TASK PROMPT
For the listing below, print exactly the lines from the line with "if k ≤ s.tick then" to the line with "if x.mode ≠ 0", both included, and nothing beyond them.
[Start of section]
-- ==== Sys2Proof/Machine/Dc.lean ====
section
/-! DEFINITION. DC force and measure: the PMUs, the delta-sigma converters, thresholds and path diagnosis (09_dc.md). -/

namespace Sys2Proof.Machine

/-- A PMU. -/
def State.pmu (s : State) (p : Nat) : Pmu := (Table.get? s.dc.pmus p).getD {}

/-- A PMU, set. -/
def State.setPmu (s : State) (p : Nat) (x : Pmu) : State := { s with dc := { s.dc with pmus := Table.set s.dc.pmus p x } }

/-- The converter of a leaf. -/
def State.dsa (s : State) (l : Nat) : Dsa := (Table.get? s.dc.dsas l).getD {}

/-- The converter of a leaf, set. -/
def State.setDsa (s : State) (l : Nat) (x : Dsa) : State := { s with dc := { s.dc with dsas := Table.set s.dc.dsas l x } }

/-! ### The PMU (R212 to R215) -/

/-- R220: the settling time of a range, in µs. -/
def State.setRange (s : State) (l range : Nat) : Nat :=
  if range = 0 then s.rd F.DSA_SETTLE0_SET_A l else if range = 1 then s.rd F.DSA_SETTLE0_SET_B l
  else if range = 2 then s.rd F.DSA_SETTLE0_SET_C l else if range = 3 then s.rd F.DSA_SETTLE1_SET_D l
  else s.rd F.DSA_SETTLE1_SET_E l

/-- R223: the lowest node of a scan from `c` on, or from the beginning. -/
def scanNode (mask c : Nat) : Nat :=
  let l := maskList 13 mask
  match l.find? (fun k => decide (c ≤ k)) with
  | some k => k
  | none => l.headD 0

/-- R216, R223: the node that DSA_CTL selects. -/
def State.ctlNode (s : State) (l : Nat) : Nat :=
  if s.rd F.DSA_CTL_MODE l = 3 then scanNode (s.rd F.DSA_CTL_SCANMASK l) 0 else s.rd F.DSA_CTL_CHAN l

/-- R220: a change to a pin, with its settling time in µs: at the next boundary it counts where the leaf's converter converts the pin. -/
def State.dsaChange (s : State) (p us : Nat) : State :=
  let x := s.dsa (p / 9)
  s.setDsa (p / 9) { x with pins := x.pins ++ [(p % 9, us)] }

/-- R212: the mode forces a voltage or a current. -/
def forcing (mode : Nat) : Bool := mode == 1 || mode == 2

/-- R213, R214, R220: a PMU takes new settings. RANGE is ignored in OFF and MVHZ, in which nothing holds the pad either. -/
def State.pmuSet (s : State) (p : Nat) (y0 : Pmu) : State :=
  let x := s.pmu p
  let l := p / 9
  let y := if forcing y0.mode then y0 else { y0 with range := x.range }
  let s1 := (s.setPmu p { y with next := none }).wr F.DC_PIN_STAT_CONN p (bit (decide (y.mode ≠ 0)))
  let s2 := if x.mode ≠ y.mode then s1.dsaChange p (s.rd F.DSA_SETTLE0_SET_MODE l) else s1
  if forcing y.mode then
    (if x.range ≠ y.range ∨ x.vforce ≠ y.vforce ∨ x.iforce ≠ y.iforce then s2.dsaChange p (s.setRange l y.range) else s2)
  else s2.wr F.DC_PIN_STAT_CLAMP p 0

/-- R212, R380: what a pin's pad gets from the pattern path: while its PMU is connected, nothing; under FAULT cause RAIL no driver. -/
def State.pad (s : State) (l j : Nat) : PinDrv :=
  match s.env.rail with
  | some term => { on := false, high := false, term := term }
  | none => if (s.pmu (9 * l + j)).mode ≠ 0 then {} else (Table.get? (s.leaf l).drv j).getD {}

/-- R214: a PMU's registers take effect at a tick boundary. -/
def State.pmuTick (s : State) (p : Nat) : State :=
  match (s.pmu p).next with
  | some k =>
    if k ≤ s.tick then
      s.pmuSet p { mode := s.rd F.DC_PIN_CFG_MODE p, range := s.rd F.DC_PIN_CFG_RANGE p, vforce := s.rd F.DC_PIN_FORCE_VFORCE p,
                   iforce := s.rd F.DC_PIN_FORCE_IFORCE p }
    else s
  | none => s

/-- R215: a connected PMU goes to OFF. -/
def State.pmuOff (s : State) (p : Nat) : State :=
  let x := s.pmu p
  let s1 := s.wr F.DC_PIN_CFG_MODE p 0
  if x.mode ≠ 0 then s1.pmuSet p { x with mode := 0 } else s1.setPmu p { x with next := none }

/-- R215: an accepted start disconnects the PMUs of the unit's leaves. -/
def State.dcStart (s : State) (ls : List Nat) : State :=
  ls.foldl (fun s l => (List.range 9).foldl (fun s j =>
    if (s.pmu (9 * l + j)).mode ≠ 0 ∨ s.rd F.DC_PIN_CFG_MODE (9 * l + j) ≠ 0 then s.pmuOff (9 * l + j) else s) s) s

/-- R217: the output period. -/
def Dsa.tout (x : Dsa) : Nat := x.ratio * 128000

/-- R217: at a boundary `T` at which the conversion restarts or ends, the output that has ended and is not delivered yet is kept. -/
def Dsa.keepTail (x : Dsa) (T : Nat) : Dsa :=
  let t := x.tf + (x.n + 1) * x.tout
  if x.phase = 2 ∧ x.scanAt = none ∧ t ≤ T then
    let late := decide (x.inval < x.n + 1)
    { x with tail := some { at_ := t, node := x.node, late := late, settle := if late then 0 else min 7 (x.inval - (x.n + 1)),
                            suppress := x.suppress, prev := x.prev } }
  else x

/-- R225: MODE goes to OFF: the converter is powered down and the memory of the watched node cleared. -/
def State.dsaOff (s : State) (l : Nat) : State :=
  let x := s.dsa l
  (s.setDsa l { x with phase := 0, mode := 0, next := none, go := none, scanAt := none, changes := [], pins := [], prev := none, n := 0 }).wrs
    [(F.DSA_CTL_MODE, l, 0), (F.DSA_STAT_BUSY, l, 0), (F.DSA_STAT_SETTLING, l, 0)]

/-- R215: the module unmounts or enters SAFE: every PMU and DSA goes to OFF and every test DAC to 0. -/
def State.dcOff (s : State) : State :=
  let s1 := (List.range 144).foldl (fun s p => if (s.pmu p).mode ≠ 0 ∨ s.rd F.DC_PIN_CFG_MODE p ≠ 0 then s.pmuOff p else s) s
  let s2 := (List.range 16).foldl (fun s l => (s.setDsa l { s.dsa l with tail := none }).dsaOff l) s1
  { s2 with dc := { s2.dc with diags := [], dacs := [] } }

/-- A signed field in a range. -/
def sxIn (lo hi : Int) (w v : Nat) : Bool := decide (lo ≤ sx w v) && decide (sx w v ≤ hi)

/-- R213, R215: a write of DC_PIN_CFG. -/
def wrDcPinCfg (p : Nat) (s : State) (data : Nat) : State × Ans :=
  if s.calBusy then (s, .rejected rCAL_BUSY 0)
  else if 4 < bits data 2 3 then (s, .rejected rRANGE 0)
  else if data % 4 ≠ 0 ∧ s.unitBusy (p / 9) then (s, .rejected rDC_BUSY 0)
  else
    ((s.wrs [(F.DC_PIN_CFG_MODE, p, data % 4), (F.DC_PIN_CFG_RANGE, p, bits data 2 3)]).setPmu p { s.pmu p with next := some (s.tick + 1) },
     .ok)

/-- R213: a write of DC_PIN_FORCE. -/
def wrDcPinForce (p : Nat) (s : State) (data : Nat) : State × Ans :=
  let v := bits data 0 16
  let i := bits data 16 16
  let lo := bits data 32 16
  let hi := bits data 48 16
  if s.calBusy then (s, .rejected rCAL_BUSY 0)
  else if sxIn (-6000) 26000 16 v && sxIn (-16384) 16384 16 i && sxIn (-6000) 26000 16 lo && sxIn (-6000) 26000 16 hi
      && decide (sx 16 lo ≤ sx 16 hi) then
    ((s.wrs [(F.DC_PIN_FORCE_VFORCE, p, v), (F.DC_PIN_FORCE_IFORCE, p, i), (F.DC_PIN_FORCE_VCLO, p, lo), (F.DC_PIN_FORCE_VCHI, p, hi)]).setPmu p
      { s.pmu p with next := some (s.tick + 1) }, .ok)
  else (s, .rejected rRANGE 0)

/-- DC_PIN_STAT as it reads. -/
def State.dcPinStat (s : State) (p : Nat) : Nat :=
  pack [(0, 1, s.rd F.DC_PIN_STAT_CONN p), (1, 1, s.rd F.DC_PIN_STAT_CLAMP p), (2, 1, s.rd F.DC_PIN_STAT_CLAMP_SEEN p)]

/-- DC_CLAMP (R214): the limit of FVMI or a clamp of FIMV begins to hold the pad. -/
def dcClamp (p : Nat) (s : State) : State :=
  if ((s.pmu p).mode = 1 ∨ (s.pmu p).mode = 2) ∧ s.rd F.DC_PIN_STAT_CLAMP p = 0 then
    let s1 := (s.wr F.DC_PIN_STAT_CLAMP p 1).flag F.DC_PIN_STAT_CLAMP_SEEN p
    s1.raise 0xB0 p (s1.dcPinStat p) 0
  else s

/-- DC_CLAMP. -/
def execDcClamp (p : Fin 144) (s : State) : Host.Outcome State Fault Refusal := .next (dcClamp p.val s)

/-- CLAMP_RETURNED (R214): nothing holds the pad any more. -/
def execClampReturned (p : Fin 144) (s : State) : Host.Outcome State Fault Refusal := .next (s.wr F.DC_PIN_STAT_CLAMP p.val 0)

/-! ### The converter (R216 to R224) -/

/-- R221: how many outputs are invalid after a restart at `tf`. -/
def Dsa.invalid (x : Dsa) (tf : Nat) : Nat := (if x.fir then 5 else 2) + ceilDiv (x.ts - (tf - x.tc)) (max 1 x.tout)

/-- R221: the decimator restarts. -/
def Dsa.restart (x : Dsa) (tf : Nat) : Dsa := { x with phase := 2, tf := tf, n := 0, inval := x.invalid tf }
[End of section]
ANSWER SECTION
    if k ≤ s.tick then
      s.pmuSet p { mode := s.rd F.DC_PIN_CFG_MODE p, range := s.rd F.DC_PIN_CFG_RANGE p, vforce := s.rd F.DC_PIN_FORCE_VFORCE p,
                   iforce := s.rd F.DC_PIN_FORCE_IFORCE p }
    else s
  | none => s

/-- R215: a connected PMU goes to OFF. -/
def State.pmuOff (s : State) (p : Nat) : State :=
  let x := s.pmu p
  let s1 := s.wr F.DC_PIN_CFG_MODE p 0
  if x.mode ≠ 0 then s1.pmuSet p { x with mode := 0 } else s1.setPmu p { x with next := none }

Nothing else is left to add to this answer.